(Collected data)
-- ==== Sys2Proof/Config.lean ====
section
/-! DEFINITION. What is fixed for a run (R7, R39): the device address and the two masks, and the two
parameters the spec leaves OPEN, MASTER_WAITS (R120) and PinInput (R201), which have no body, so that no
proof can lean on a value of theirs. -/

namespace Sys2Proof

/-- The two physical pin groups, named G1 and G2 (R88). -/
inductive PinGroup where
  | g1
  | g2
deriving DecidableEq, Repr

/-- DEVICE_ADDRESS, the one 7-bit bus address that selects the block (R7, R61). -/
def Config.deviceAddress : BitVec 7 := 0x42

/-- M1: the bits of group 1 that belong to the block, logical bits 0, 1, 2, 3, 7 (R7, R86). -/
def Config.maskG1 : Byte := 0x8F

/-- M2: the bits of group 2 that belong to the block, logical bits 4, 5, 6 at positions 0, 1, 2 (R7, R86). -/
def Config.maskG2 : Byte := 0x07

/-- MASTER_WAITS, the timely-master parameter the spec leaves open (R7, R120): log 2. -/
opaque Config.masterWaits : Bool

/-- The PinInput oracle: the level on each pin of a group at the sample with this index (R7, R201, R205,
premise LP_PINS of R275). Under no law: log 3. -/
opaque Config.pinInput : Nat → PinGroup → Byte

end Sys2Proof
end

--

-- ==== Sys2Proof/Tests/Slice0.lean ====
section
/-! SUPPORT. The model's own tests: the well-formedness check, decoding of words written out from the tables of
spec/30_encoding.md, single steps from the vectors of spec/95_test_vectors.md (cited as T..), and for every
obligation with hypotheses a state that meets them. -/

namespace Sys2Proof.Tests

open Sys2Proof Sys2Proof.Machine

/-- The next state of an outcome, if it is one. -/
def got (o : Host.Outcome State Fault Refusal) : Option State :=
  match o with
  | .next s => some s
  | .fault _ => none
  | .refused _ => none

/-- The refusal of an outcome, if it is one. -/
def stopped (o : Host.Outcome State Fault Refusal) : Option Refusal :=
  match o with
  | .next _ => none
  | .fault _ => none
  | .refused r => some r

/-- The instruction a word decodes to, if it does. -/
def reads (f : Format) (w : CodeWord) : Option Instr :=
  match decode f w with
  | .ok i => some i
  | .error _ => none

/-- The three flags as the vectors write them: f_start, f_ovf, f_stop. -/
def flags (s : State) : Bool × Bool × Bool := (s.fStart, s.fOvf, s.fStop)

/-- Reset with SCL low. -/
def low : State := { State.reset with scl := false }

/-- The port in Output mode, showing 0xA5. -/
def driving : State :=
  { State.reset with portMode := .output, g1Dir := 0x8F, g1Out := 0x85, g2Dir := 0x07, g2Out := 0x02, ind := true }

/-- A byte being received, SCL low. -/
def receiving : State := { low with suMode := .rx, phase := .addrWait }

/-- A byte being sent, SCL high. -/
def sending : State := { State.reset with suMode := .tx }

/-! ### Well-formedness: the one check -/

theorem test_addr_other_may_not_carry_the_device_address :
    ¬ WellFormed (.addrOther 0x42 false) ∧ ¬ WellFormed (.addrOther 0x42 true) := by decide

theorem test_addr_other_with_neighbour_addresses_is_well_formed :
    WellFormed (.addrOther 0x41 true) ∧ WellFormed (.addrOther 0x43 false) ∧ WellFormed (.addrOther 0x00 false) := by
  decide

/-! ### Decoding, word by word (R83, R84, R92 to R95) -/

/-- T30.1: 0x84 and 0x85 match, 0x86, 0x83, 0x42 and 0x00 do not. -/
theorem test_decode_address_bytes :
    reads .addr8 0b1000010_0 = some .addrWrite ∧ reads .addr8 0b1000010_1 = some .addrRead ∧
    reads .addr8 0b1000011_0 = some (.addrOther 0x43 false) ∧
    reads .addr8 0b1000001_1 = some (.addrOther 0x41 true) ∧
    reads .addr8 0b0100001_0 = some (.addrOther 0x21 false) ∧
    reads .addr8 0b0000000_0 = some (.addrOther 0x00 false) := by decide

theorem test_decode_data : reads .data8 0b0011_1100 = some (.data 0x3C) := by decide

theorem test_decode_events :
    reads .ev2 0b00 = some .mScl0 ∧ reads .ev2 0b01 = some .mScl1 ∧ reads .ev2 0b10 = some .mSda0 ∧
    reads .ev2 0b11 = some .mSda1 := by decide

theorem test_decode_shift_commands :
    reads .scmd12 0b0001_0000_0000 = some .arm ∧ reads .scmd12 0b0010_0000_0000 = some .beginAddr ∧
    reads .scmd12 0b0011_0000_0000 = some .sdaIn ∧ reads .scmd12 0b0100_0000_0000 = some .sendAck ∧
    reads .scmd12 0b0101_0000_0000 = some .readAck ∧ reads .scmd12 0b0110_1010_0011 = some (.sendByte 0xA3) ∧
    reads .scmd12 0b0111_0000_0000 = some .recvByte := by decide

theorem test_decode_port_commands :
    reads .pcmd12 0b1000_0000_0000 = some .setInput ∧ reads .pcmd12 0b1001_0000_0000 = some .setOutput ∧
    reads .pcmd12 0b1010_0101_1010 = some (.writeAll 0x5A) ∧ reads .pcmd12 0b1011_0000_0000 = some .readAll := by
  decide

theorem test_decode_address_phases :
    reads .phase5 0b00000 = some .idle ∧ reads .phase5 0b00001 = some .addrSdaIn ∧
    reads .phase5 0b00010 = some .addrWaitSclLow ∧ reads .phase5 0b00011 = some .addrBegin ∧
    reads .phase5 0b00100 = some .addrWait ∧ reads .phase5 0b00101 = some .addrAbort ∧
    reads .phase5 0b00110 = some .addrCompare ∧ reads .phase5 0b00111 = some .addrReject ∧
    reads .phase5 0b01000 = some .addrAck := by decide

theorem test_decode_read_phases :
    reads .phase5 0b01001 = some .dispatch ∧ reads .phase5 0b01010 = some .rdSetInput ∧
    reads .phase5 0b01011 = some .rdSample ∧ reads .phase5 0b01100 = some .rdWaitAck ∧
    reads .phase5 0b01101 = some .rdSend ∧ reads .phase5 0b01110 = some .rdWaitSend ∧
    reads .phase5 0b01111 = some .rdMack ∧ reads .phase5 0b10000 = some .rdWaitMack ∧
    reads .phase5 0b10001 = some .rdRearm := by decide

### WHAT THE TASK ASKS
Write out exactly the lines above between the line with "reads .phase5 0b00110" and the line with "reads .phase5 0b01111", inclusive, and nothing beyond them.

### WRITTEN SOLUTION
    reads .phase5 0b00110 = some .addrCompare ∧ reads .phase5 0b00111 = some .addrReject ∧
    reads .phase5 0b01000 = some .addrAck := by decide

theorem test_decode_read_phases :
    reads .phase5 0b01001 = some .dispatch ∧ reads .phase5 0b01010 = some .rdSetInput ∧
    reads .phase5 0b01011 = some .rdSample ∧ reads .phase5 0b01100 = some .rdWaitAck ∧
    reads .phase5 0b01101 = some .rdSend ∧ reads .phase5 0b01110 = some .rdWaitSend ∧
    reads .phase5 0b01111 = some .rdMack ∧ reads .phase5 0b10000 = some .rdWaitMack ∧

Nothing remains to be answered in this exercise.